* [THE PROBLEM]:
Scan the entries below for the word "object". Copy out every line in which it occurs.

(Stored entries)
----------

-- ==== Sys2Proof/Machine/DraftTable.lean ====
section
/-!
DEFINITION. The objects of the Draft (R338 to R343): every row of the object tables of the chapters, in
ascending order.
-/

namespace Sys2Proof.Machine

open Sys2Proof

/-- A row of an object table: indices, sub-indices, type code (Table DFT-1), access and privilege as Table
DFT-3 codes them, whether the object is persistent and binding, its length (the maximum of a DOMAIN) and a
scalar's default. -/
structure ObjRow where
  iLo  : Nat
  iHi  : Nat
  sLo  : Nat
  sHi  : Nat
  ty   : Nat
  acc  : Nat
  priv : Nat
  pers : Bool
  bind : Bool
  len  : Nat
  dflt : Nat
  deriving DecidableEq, Repr

/-- PART_NUMBER to PPR_LEFT. -/
def objRows0 : List ObjRow :=
  [⟨0x1000, 0x1000, 0x1, 0x1, 10, 0, 0, true, false, 8, 0⟩,
   ⟨0x1000, 0x1000, 0x2, 0x2, 2, 0, 0, true, false, 1, 161⟩,
   ⟨0x1000, 0x1000, 0x3, 0x3, 10, 0, 0, true, false, 16, 0⟩,
   ⟨0x1010, 0x1010, 0x0, 0x63, 2, 0, 0, true, false, 1, 0⟩,
   ⟨0x1011, 0x1011, 0x1, 0x1, 2, 0, 0, true, false, 1, 24⟩,
   ⟨0x1011, 0x1011, 0x2, 0x2, 2, 0, 0, true, false, 1, 4⟩,
   ⟨0x1011, 0x1011, 0x3, 0x3, 2, 0, 0, true, false, 1, 8⟩,
   ⟨0x1011, 0x1011, 0x4, 0x4, 2, 0, 0, true, false, 1, 8⟩,
   ⟨0x1011, 0x1011, 0x5, 0x5, 2, 0, 0, false, false, 1, 7⟩,
   ⟨0x1012, 0x1012, 0x1, 0x1, 5, 0, 0, false, false, 8, 768000000000⟩,
   ⟨0x1012, 0x1012, 0x2, 0x2, 5, 0, 0, false, false, 8, 4096000000000⟩,
   ⟨0x1100, 0x1100, 0x1, 0x1, 10, 0, 0, true, false, 6, 0⟩,
   ⟨0x1100, 0x1100, 0x2, 0x2, 3, 2, 2, true, false, 2, 51729⟩,
   ⟨0x1100, 0x1100, 0x3, 0x3, 2, 0, 0, false, false, 1, 0⟩,
   ⟨0x1100, 0x1100, 0x4, 0x4, 1, 2, 2, true, false, 1, 1⟩,
   ⟨0x1101, 0x1101, 0x1, 0x1, 2, 2, 2, true, false, 1, 255⟩,
   ⟨0x1101, 0x1101, 0x2, 0x2, 2, 2, 2, true, false, 1, 8⟩,
   ⟨0x1101, 0x1101, 0x3, 0x3, 2, 2, 2, true, false, 1, 32⟩,
   ⟨0x1101, 0x1101, 0x4, 0x4, 2, 2, 2, true, false, 1, 0⟩,
   ⟨0x1102, 0x1102, 0x1, 0x1, 2, 0, 0, true, false, 1, 16⟩,
   ⟨0x1102, 0x1102, 0x2, 0x2, 4, 2, 2, true, false, 4, 300⟩,
   ⟨0x1102, 0x1102, 0x3, 0x3, 2, 0, 0, false, false, 1, 0⟩,
   ⟨0x1102, 0x1102, 0x10, 0x1F, 5, 0, 2, false, false, 8, 0⟩,
   ⟨0x1103, 0x1103, 0x1, 0x1, 1, 2, 2, true, false, 1, 0⟩,
   ⟨0x1200, 0x1200, 0x1, 0x1, 4, 0, 0, true, false, 4, 1⟩,
   ⟨0x1200, 0x1200, 0x2, 0x2, 11, 0, 0, true, false, 32, 0⟩,
   ⟨0x1200, 0x1200, 0x3, 0x3, 4, 0, 0, true, false, 4, 0⟩,
   ⟨0x1200, 0x1200, 0x4, 0x4, 11, 0, 0, true, false, 32, 0⟩,
   ⟨0x1200, 0x1200, 0x5, 0x5, 5, 0, 0, true, false, 8, 18446744073709551615⟩,
   ⟨0x1200, 0x1200, 0x6, 0x6, 4, 0, 0, true, false, 4, 0⟩,
   ⟨0x1200, 0x1200, 0x7, 0x7, 11, 0, 0, true, false, 32, 0⟩,
   ⟨0x1200, 0x1200, 0x8, 0x8, 5, 0, 0, false, false, 8, 0⟩,
   ⟨0x1200, 0x1200, 0x9, 0x9, 4, 0, 0, false, false, 4, 0⟩,
   ⟨0x1200, 0x1200, 0xA, 0xA, 3, 0, 0, false, false, 2, 0⟩,
   ⟨0x1200, 0x1200, 0x10, 0x10, 2, 4, 2, false, false, 1, 0⟩,
   ⟨0x1200, 0x1200, 0x11, 0x11, 12, 0, 0, false, false, 192, 0⟩,
   ⟨0x2010, 0x2010, 0x0, 0x19, 5, 0, 0, true, false, 8, 0⟩,
   ⟨0x2100, 0x2100, 0x1, 0x1, 3, 0, 0, false, false, 2, 256⟩,
   ⟨0x2400, 0x2400, 0x22, 0x51, 3, 0, 0, true, false, 2, 0⟩,
   ⟨0x2401, 0x2401, 0x22, 0x51, 3, 0, 0, true, false, 2, 0⟩]

/-- T1_LEASABLE to STASH_FULL_WAIT. -/
def objRows1 : List ObjRow :=
  [⟨0x2800, 0x2800, 0x1, 0x1, 5, 0, 0, false, false, 8, 768000000000⟩,
   ⟨0x2800, 0x2800, 0x2, 0x2, 5, 0, 0, false, false, 8, 3732000000000⟩,
   ⟨0x2800, 0x2800, 0x3, 0x3, 5, 0, 0, false, false, 8, 0⟩,
   ⟨0x2800, 0x2800, 0x4, 0x4, 5, 0, 0, false, false, 8, 0⟩,
   ⟨0x2800, 0x2800, 0x5, 0x5, 5, 0, 0, false, false, 8, 0⟩,
   ⟨0x2800, 0x2800, 0x6, 0x6, 5, 0, 0, false, false, 8, 0⟩,
   ⟨0x2801, 0x2801, 0x1, 0x1, 5, 2, 2, true, false, 8, 0⟩,
   ⟨0x2801, 0x2801, 0x2, 0x2, 5, 2, 2, true, false, 8, 300000000000⟩,
   ⟨0x2801, 0x2801, 0x3, 0x3, 5, 0, 0, true, false, 8, 64000000000⟩,
   ⟨0x2802, 0x2802, 0x1, 0x1, 4, 2, 1, true, false, 4, 50⟩,
   ⟨0x2802, 0x2802, 0x2, 0x2, 4, 2, 1, true, false, 4, 10⟩,
   ⟨0x2810, 0x2810, 0x1, 0x9, 5, 1, 1, false, false, 8, 0⟩,
   ⟨0x2811, 0x2811, 0x0, 0x0, 2, 4, 1, false, false, 1, 0⟩,
   ⟨0x2811, 0x2811, 0x1, 0x1, 5, 0, 0, false, false, 8, 0⟩,
   ⟨0x2811, 0x2811, 0x2, 0x2, 3, 4, 1, false, false, 2, 0⟩,
   ⟨0x2901, 0x2CFF, 0x1, 0x11, 5, 0, 0, false, false, 8, 0⟩,
   ⟨0x2E00, 0x2E0F, 0x0, 0xFF, 5, 0, 0, false, false, 8, 0⟩,
   ⟨0x3000, 0x3000, 0x1, 0x1, 2, 2, 1, true, false, 1, 0⟩,
   ⟨0x3000, 0x3000, 0x2, 0x2, 2, 0, 0, true, false, 1, 4⟩,
   ⟨0x3000, 0x3000, 0x3, 0x3, 3, 0, 0, true, false, 2, 1024⟩,
   ⟨0x3000, 0x3000, 0x4, 0x4, 3, 0, 0, true, false, 2, 8192⟩,
   ⟨0x3000, 0x3000, 0x5, 0x5, 2, 0, 0, true, false, 1, 2⟩,
   ⟨0x3001, 0x3001, 0x0, 0xB, 4, 0, 0, true, false, 4, 0⟩,
   ⟨0x3002, 0x3002, 0x0, 0x19, 2, 0, 0, false, false, 1, 0⟩,
   ⟨0x3100, 0x3100, 0x1, 0x1, 2, 0, 0, true, false, 1, 16⟩,
   ⟨0x3100, 0x3100, 0x2, 0x2, 2, 0, 0, true, false, 1, 4⟩,
   ⟨0x3100, 0x3100, 0x3, 0x3, 2, 0, 0, true, false, 1, 16⟩,
   ⟨0x3200, 0x3200, 0x1, 0x1, 2, 0, 0, true, false, 1, 4⟩,
   ⟨0x3200, 0x3200, 0x2, 0x2, 4, 0, 0, true, false, 4, 65536⟩,
   ⟨0x3200, 0x3200, 0x3, 0x3, 1, 2, 1, true, false, 1, 1⟩,
   ⟨0x3300, 0x3300, 0x1, 0x1, 3, 0, 0, true, false, 2, 16384⟩,
   ⟨0x3300, 0x3300, 0x2, 0x2, 2, 0, 0, true, false, 1, 32⟩,
   ⟨0x3300, 0x3300, 0x3, 0x3, 2, 0, 0, true, false, 1, 255⟩,
   ⟨0x3300, 0x3300, 0x4, 0x4, 2, 0, 0, true, false, 1, 2⟩,
   ⟨0x3300, 0x3300, 0x5, 0x5, 3, 2, 1, true, false, 2, 256⟩,
   ⟨0x3400, 0x3400, 0x1, 0x1, 2, 0, 0, true, false, 1, 4⟩,
   ⟨0x3400, 0x3400, 0x2, 0x2, 2, 0, 0, true, false, 1, 4⟩,
   ⟨0x3401, 0x3401, 0x1, 0x1, 3, 0, 0, true, false, 2, 4096⟩,
   ⟨0x3401, 0x3401, 0x2, 0x2, 2, 0, 0, true, false, 1, 16⟩,
   ⟨0x3402, 0x3402, 0x1, 0x1, 4, 2, 1, true, false, 4, 10000⟩]

/-- STASH_ENTRIES_MAX to BAR2_SIZE. -/
def objRows2 : List ObjRow :=
  [⟨0x3402, 0x3402, 0x2, 0x2, 4, 0, 0, true, false, 4, 65536⟩,
   ⟨0x3403, 0x3403, 0x1, 0x1, 4, 2, 1, true, false, 4, 65536⟩,
   ⟨0x3403, 0x3403, 0x2, 0x2, 5, 2, 1, true, true, 8, 16000000000⟩,
   ⟨0x3500, 0x3500, 0x1, 0x1, 2, 0, 0, true, false, 1, 4⟩,
   ⟨0x3500, 0x3500, 0x2, 0x2, 2, 0, 0, true, false, 1, 64⟩,
   ⟨0x3500, 0x3500, 0x3, 0x3, 3, 2, 1, true, false, 2, 16⟩,
   ⟨0x3500, 0x3500, 0x4, 0x4, 3, 0, 0, true, false, 2, 256⟩,
   ⟨0x3500, 0x3500, 0x5, 0x5, 3, 0, 0, true, false, 2, 256⟩,
   ⟨0x3500, 0x3500, 0x6, 0x6, 2, 0, 0, true, false, 1, 4⟩,
   ⟨0x3520, 0x3539, 0x0, 0xFF, 4, 0, 0, false, false, 4, 0⟩,
   ⟨0x3801, 0x3801, 0x1, 0x1, 2, 2, 1, true, true, 1, 1⟩,
   ⟨0x3801, 0x3801, 0x2, 0x2, 5, 2, 2, true, true, 8, 0⟩,
   ⟨0x3802, 0x3802, 0x1, 0x1, 6, 2, 1, true, true, 1, 16⟩,
   ⟨0x3802, 0x3802, 0x2, 0x2, 6, 2, 1, true, true, 1, 224⟩,
   ⟨0x3802, 0x3802, 0x3, 0x3, 6, 2, 1, true, true, 1, 40⟩,
   ⟨0x3802, 0x3802, 0x4, 0x4, 4, 2, 1, true, true, 4, 2000⟩,
   ⟨0x3803, 0x3803, 0x1, 0x1, 2, 2, 1, true, true, 1, 1⟩,
   ⟨0x3803, 0x3803, 0x2, 0x2, 2, 2, 1, true, true, 1, 2⟩,
   ⟨0x3803, 0x3803, 0x3, 0x3, 4, 2, 1, true, true, 4, 1024⟩,
   ⟨0x3803, 0x3803, 0x4, 0x4, 3, 2, 1, true, true, 2, 64⟩,
   ⟨0x3804, 0x3804, 0x1, 0x1, 3, 2, 1, true, false, 2, 1000⟩,
   ⟨0x3804, 0x3804, 0x2, 0x2, 3, 2, 1, true, false, 2, 50⟩,
   ⟨0x3804, 0x3804, 0x3, 0x3, 3, 2, 1, true, false, 2, 16⟩,
   ⟨0x3804, 0x3804, 0x4, 0x4, 2, 0, 0, true, false, 1, 16⟩,
   ⟨0x3810, 0x3810, 0x1, 0x1, 3, 2, 1, true, true, 2, 0⟩,
   ⟨0x3810, 0x3810, 0x2, 0x2, 4, 2, 1, true, true, 4, 0⟩,
   ⟨0x3811, 0x3811, 0x0, 0x3F, 5, 0, 0, false, false, 8, 0⟩,
   ⟨0x3812, 0x3812, 0x0, 0x0, 5, 0, 0, false, false, 8, 0⟩,
   ⟨0x3812, 0x3812, 0x1, 0x1, 2, 4, 1, false, false, 1, 0⟩,
   ⟨0x4000, 0x4000, 0x1, 0x1, 5, 2, 1, true, false, 8, 0⟩,
   ⟨0x4000, 0x4000, 0x2, 0x2, 4, 2, 1, true, false, 4, 0⟩,
   ⟨0x4000, 0x4000, 0x3, 0x3, 3, 0, 0, true, false, 2, 256⟩,
   ⟨0x4001, 0x4001, 0x1, 0x1, 2, 0, 0, true, false, 1, 1⟩,
   ⟨0x4001, 0x4001, 0x2, 0x2, 2, 0, 0, true, false, 1, 2⟩,
   ⟨0x4001, 0x4001, 0x3, 0x3, 3, 0, 0, true, false, 2, 256⟩,
   ⟨0x4002, 0x4002, 0x1, 0x1, 3, 0, 0, true, false, 2, 4096⟩,
   ⟨0x4002, 0x4002, 0x2, 0x2, 2, 0, 0, true, false, 1, 64⟩,
   ⟨0x4002, 0x4002, 0x3, 0x3, 3, 0, 0, true, false, 2, 256⟩,
   ⟨0x4800, 0x4800, 0x1, 0x1, 4, 0, 0, false, false, 4, 0⟩,
   ⟨0x4800, 0x4800, 0x2, 0x2, 5, 0, 0, false, false, 8, 0⟩]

----------

* [RESULT OF THIS EXERCISE]:
DEFINITION. The objects of the Draft (R338 to R343): every row of the object tables of the chapters, in
/-- A row of an object table: indices, sub-indices, type code (Table DFT-1), access and privilege as Table
DFT-3 codes them, whether the object is persistent and binding, its length (the maximum of a DOMAIN) and a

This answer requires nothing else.